-- ==== Sys2Proof/Certificates/Slice0/Obligations.lean ====
section
/-! DEFINITION. The statements about the model, from the numbered rules of spec/. A response byte, an opcode and a state are
written out, not computed by the model. Where a rule is the spec's own decision (D<n> of 92_eei_decisions.md) or marked there as
derived, the docstring says so. -/

open Sys2Proof Sys2Proof.Machine

/-! ### Reset, the step, decoding -/

/-- R21, R130 (decision D23; `CRCEN` = 1 is D9): the block's state right after reset. -/
def Obligations.ResetLeavesTheStatedValues : Prop :=
  State.reset.phase = .uninit ∧ State.reset.crcen = true ∧ State.reset.pktcnt = 0 ∧ State.reset.addr = none ∧
    State.reset.alen = none ∧ State.reset.txa = none ∧ (∀ a, readCell State.reset.fb a = none) ∧ State.reset.flen = 0 ∧
    State.reset.radioLog = []

/-- R130, R131, R138: the reset event gives exactly the block of `State.reset` from every state, also from READY and FAILED,
and makes no radio call. That the environment's own data stay, and that the two histories start anew, is the model's choice
(assumptions 4 and 5). -/
def Obligations.ResetEventClearsTheBlock : Prop :=
  ∀ (s : State) (rest : List HostMove), s.inbox = .reset :: rest →
    step s = .next { State.reset with inbox := rest, radioScript := s.radioScript, draws := s.draws }

/-- A step runs the decoded command: R45, R57 (4). The message has left the port and nothing else has changed when the
command's own rule runs; there is no program counter to move (R12). -/
def Obligations.StepRunsTheDecodedCommand : Prop :=
  ∀ (s : State) (msg : List Byte) (rest : List HostMove) (i : Instr),
    s.inbox = .command msg :: rest → decode msg = .ok i → step s = exec i { s with inbox := rest }

/-- The word the host places is the command the next step runs (R45; the table's numbering is the task's, and the framing of a short table word is
the model's choice: assumption 8). -/
def Obligations.TheNextStepRunsTheWordPlaced : Prop :=
  ∀ (s : State) (nbits w : Nat) (i : Instr), decodeTableWord nbits w = some i → step (s.withFetchWord nbits w) = exec i s

/-- R52, R54, R57 (decisions D4, D29): a message that is no command, empty, of a reserved opcode or of the wrong length, is
answered `05` alone; no state changes and nothing appears on the radio port. -/
def Obligations.StepAnswersIllegalToAMessageThatIsNoCommand : Prop :=
  ∀ (s : State) (msg : List Byte) (rest : List HostMove),
    s.inbox = .command msg :: rest → (∀ i, decode msg ≠ .ok i) →
    step s = .next { s with inbox := rest, responses := s.responses ++ [[0x05]] }

/-- R48, R49, R51, R52 (decisions D2, D4, D29): exactly these messages are commands, by opcode and demanded length. -/
def Obligations.CommandsAreExactlyTheMessagesOfDemandedLength : Prop :=
  ∀ msg : List Byte, (∃ i, decode msg = .ok i) ↔
    (msg.head? = some 0x01 ∧ msg.length = 2) ∨
    (msg.head? = some 0x02 ∧ msg.length = 3) ∨
    (msg.head? = some 0x03 ∧ ∃ off len : Byte, msg[3]? = some off ∧ msg[4]? = some len ∧
      msg.length = 5 + off.toNat + len.toNat) ∨
    (msg.head? = some 0x10 ∧ msg.length = 1) ∨
    (msg.head? = some 0x11 ∧ msg.length = 7) ∨
    (msg.head? = some 0x12 ∧ msg.length = 2) ∨
    (msg.head? = some 0x20 ∧ ∃ n : Byte, msg[1]? = some n ∧ msg.length = 2 + n.toNat) ∨
    (msg.head? = some 0x30 ∧ msg.length = 1)

/-- R49, R50 (decision D2): decoding the message of a well-formed command gives the command back, for every command and every
value of every operand. -/
def Obligations.DecodeOfEncodeIsTheCommand : Prop := ∀ i : Instr, i.wf = true → decode (encode i) = .ok i

/-- R49, R57 (decision D2): a message the decoder reads as a command is that command's one message, and the command is well
formed. -/
def Obligations.EncodeOfDecodeIsTheMessage : Prop :=
  ∀ (msg : List Byte) (i : Instr), decode msg = .ok i → i.wf = true ∧ encode i = msg

/-- R48, R49: messages written out from the layout column of R49, one of each command. -/
def Obligations.SampleMessagesDecodeAsTheLayoutSays : Prop :=
  decode [0b00000001, 0x76] = .ok (.bitrev 0x76) ∧
    decode [0b00000010, 0x6E, 0x06] = .ok (.whiten 0x6E 0x06) ∧
    decode [0b00000011, 0x03, 0x06, 0x01, 0x02, 0x55, 0xE2, 0x90] = .ok (.crc 0x03 0x06 0x01 0x02 [0x55, 0xE2, 0x90]) ∧
    decode [0b00010000] = .ok .init ∧
    decode [0b00010001, 0x20, 0x21, 0x01, 0x31, 0xAA, 0x05] = .ok (.cfgaddr ⟨0x20, 0x21, 0x01, 0x31, 0xAA⟩ 0x05) ∧
    decode [0b00010010, 0x01] = .ok (.setcrc 0x01) ∧
    decode [0b00100000, 0x02, 0x00, 0x76] = .ok (.send [0x00, 0x76]) ∧
    decode [0b00110000] = .ok .rdcnt

/-! ### BITREV and WHITEN -/

/-- R60, R61: BITREV answers `OK` and the byte whose bit `i` is the operand's bit `7-i`, in every state, and changes nothing
else. -/
def Obligations.BitrevAnswersTheReversedByte : Prop :=
  ∀ (b : Byte) (s : State), ∃ r : Byte, (∀ i < 8, r.getLsbD i = b.getLsbD (7 - i)) ∧
    exec (.bitrev b) s = .next { s with responses := s.responses ++ [[0x00, r]] }

/-- R62 (marked derived from R60): involution, bijection, distribution over exclusive-or. -/
def Obligations.BitReverseLaws : Prop :=
  (∀ b, bitReverse (bitReverse b) = b) ∧ Function.Bijective bitReverse ∧
    ∀ a b, bitReverse (a ^^^ b) = bitReverse a ^^^ bitReverse b

/-- R63: with an index inside the table WHITEN answers `OK` and the operand exclusive-ored with that entry, in every state, and
changes nothing else; at an index past the table the function `whiten` is not defined. -/
def Obligations.WhitenAnswersTheByteXoredWithItsEntry : Prop :=
  (∀ (b i : Byte) (s : State) (h : i.toNat < config.scramble.length),
    exec (.whiten b i) s = .next { s with responses := s.responses ++ [[0x00, b ^^^ config.scramble[i.toNat]]] }) ∧
    ∀ (b : Byte) (i : Nat), config.scramble.length ≤ i → whitenByte config b i = none

/-- R64 (decision D28), for every instantiation of the table: an index at or past its end is answered `04` alone, nothing else
changes; and WHITEN is that meaning under the block's own parameters. -/
def Obligations.WhitenRefusesAnIndexPastTheTable : Prop :=
  (∀ b i s, exec (.whiten b i) s = whitenUnder config b i s) ∧
    ∀ (p : Config.Params) (b i : Byte) (s : State), p.scramble.length ≤ i.toNat →
      whitenUnder p b i s = .next { s with responses := s.responses ++ [[0x04]] }

/-- R65 (marked derived from R63), for every instantiation and every valid index: whitening twice restores the byte, is a
bijection, and keeps the difference of two bytes. -/
def Obligations.WhiteningLaws : Prop :=
  ∀ (p : Config.Params) (i : Nat), i < p.scramble.length →
    (∀ r, ∃! b, whitenByte p b i = some r) ∧
      ∀ a b ra rb, whitenByte p a i = some ra → whitenByte p b i = some rb →
        whitenByte p ra i = some a ∧ ra ^^^ rb = a ^^^ b

/-! ### CRC -/

/-- R70, whose bit order (most significant bit first, nothing reflected) is R71's decision D5 (log entry 11, DESIGN CHOICE): the
byte enters at bits 15:8, then eight shifts, each exclusive-oring 0x1021 in when the bit that leaves is 1; with R70's
examples. -/
def Obligations.CrcUpdateIsEightShiftsWithThePolynomial : Prop :=
  (∀ c : Half, crcShift c = if c.getLsbD 15 then (c <<< 1) ^^^ 0x1021 else c <<< 1) ∧
    (∀ (c : Half) (a : Byte), crcUpdate c a = crcShift (crcShift (crcShift (crcShift (crcShift (crcShift (crcShift (crcShift
      (c ^^^ (a.setWidth 16 <<< 8)))))))))) ∧
    crcUpdate 0x0000 0x00 = 0x0000 ∧ crcUpdate 0x0000 0x01 = 0x1021 ∧ crcUpdate 0x0000 0x80 = 0x9188 ∧
    crcUpdate 0x8000 0x00 = 0x9188 ∧ crcUpdate 0xB5D2 0x00 = 0x257E ∧ crcUpdate 0xB5D2 0xFF = 0x3B8E ∧
    crcUpdate 0xFFFF 0xFF = 0xFF00

/-- R72 (the seed at lengths other than 6 is decision D6): the empty sequence gives the seed 0xB5D2, and each further byte
updates the register once, in order. -/
def Obligations.CrcSeqUpdatesTheSeedByteByByte : Prop :=
  crcSeq [] = 0xB5D2 ∧ ∀ (d : List Byte) (a : Byte), crcSeq (d ++ [a]) = crcUpdate (crcSeq d) a

/-- R75, R76 (the explicit length operands are decision D2, the order of the two result bytes D20): for a supported pair CRC
answers `OK` and, high byte first, the seeded run over `buf[off .. off+len-1]` exclusive-ored with `XOROUT[alen-3+plen]`, in
every state, and changes nothing else (`FB` is not touched). At `plen` other than 6 the seed of the run, 0xB5D2, is decision D6
(conflict C4; log entry 11, DESIGN CHOICE), and at every `plen` its bit order is D5: the statement rests on both. -/
def Obligations.CrcAnswersTheXoredRunForASupportedPair : Prop :=
  ∀ (alen plen off len : Byte) (buf : List Byte) (s : State), 3 ≤ alen.toNat → alen.toNat ≤ 5 →
    ∀ (h : alen.toNat - 3 + plen.toNat < config.xorout.length) (v : Half),
      v = crcSeq ((buf.drop off.toNat).take len.toNat) ^^^ config.xorout[alen.toNat - 3 + plen.toNat] →
      exec (.crc alen plen off len buf) s =
        .next { s with responses := s.responses ++ [[0x00, v.extractLsb' 8 8, v.extractLsb' 0 8]] }

/-- R74, R88, for every instantiation of the table: a command given an unsupported pair answers `02` alone, writes no state and
makes no radio call: CRC in every state, and SEND in READY. That a SEND is refused also when its CRC is off is decision D15 (R88,
conflict C7), and the code `02` is D3 (log entry 10). -/
def Obligations.UnsupportedPairsAreRefusedWithCfgerr : Prop :=
  (∀ alen plen off len buf s, exec (.crc alen plen off len buf) s = crcUnder config alen plen off len buf s) ∧
    (∀ payload s, exec (.send payload) s = sendUnder config payload s) ∧
    (∀ (p : Config.Params) (alen plen off len : Byte) (buf : List Byte) (s : State),
      ¬(3 ≤ alen.toNat ∧ alen.toNat ≤ 5 ∧ alen.toNat - 3 + plen.toNat < p.xorout.length) →
      crcUnder p alen plen off len buf s = .next { s with responses := s.responses ++ [[0x02]] }) ∧
    ∀ (p : Config.Params) (payload : List Byte) (s : State) (a : AddrLen), s.phase = .ready → s.alen = some a →
      p.xorout.length ≤ a.toNat - 3 + payload.length →
      sendUnder p payload s = .next { s with responses := s.responses ++ [[0x02]] }

/-- R77 (c) (marked derived): the engine is linear over exclusive-or, the seed cancelling. -/
def Obligations.CrcRunIsLinear : Prop :=
  ∀ d e : List Byte, d.length = e.length → crcSeq d ^^^ crcSeq e = crcFrom 0x0000 (List.zipWith (· ^^^ ·) d e)

/-- R77 (b) (marked derived), "changing any single payload bit changes the CRC": flipping one bit of one covered byte changes
the final CRC, whatever the XOR-out entry. -/
def Obligations.EverySingleBitFlipChangesTheCrc : Prop :=
  ∀ (d : List Byte) (j : Nat) (hj : j < d.length) (b : Nat) (x : Half), b < 8 →
    computeCrc (d.set j (d[j] ^^^ (1#8 <<< b))) x ≠ computeCrc d x

/-! ### INIT -/

/-- R101, R102, R116 (the order of the calls is decision D16; the phases are D12, D25): INIT in UNINIT asks `begin` once. On
true it makes the seven configuration calls in order and is INITED with `00`; on false it makes no further call and is FAILED
with `06`. The answer is the one the environment placed, or a free one (R123). Nothing else changes. The premise is that each
call INIT makes returns (R125): all eight, or `begin` with false. That each call uses up one placed reply is the model's choice
(log entry 2). -/
def Obligations.InitBringsUpTheRadioOrMarksItFailed : Prop :=
  ∀ s : State, s.phase = .uninit → .never ∉ s.radioScript.take 8 ∨ s.radioScript.head? = some (.answer false) →
    ∃ ok : Bool, (∀ c, s.radioScript.head? = some (.answer c) → ok = c) ∧
      exec .init s = .next (if ok then
        { s with
          phase := .inited
          radioLog := s.radioLog ++ [.begin true, .setChannel config.channel, .setDataRate config.dataRate,
            .setAutoAck false, .disableCRC, .setRetries 0 0, .setPALevel config.paLevel, .setPayloadSize config.radioPsize]
          responses := s.responses ++ [[0x00]]
          radioScript := s.radioScript.drop 8, draws := s.draws + 8 }
      else
        { s with
          phase := .failed, radioLog := s.radioLog ++ [.begin false], responses := s.responses ++ [[0x06]]
          radioScript := s.radioScript.drop 1, draws := s.draws + 1 })

/-- R100 (decisions D12, D25): every later INIT is refused, `06` in FAILED and `03` in INITED and READY, with no radio call
and no state written. -/
def Obligations.ASecondInitIsRefused : Prop :=
  ∀ s : State,
    (s.phase = .failed → exec .init s = .next { s with responses := s.responses ++ [[0x06]] }) ∧
    (s.phase = .inited ∨ s.phase = .ready → exec .init s = .next { s with responses := s.responses ++ [[0x03]] })

/-! ### CFGADDR and SETCRC -/

/-- R82, R83, R84: in INITED with a length of 3, 4 or 5, CFGADDR stores all five address bytes, the length and
`PREAMBLE_ADDR(alen)` (decision D17), makes its two radio calls, and is READY with `00`. Nothing else changes. The order of the
two calls is decision D16 (R83; log entry 14, DESIGN CHOICE). The premise is that the two calls return (R125); that each uses up
one placed reply is the model's choice (log entry 2). -/
def Obligations.CfgaddrStoresTheAddress : Prop :=
  ∀ (s : State) (a : Bytes5) (alen : Byte) (n : AddrLen), s.phase = .inited → alen.toNat = n.toNat →
    .never ∉ s.radioScript.take 2 →
    exec (.cfgaddr a alen) s = .next { s with
      addr := some a, alen := some n, txa := some (config.preambleAddr n), phase := .ready
      radioLog := s.radioLog ++ [.setAddressWidth n.toNat, .writeTxAddress (config.preambleAddr n)]
      responses := s.responses ++ [[0x00]]
      radioScript := s.radioScript.drop 2, draws := s.draws + 2 }

/-- R81, R114 (decisions D13, D14): CFGADDR is refused with `06` in FAILED, `03` in UNINIT and READY whatever its length
operand, and `02` in INITED with a length outside 3..5. Nothing else changes. -/
def Obligations.CfgaddrIsRefusedOutOfPhaseOrRange : Prop :=
  ∀ (s : State) (a : Bytes5) (alen : Byte),
    (s.phase = .failed → exec (.cfgaddr a alen) s = .next { s with responses := s.responses ++ [[0x06]] }) ∧
    (s.phase = .uninit ∨ s.phase = .ready →
      exec (.cfgaddr a alen) s = .next { s with responses := s.responses ++ [[0x03]] }) ∧
    (s.phase = .inited → alen.toNat < 3 ∨ 5 < alen.toNat →
      exec (.cfgaddr a alen) s = .next { s with responses := s.responses ++ [[0x02]] })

The task
Each line in the listing that contains "derived" should be returned.

Result of this task
derived, the docstring says so. -/
/-- R62 (marked derived from R60): involution, bijection, distribution over exclusive-or. -/
/-- R65 (marked derived from R63), for every instantiation and every valid index: whitening twice restores the byte, is a
/-- R77 (c) (marked derived): the engine is linear over exclusive-or, the seed cancelling. -/
/-- R77 (b) (marked derived), "changing any single payload bit changes the CRC": flipping one bit of one covered byte changes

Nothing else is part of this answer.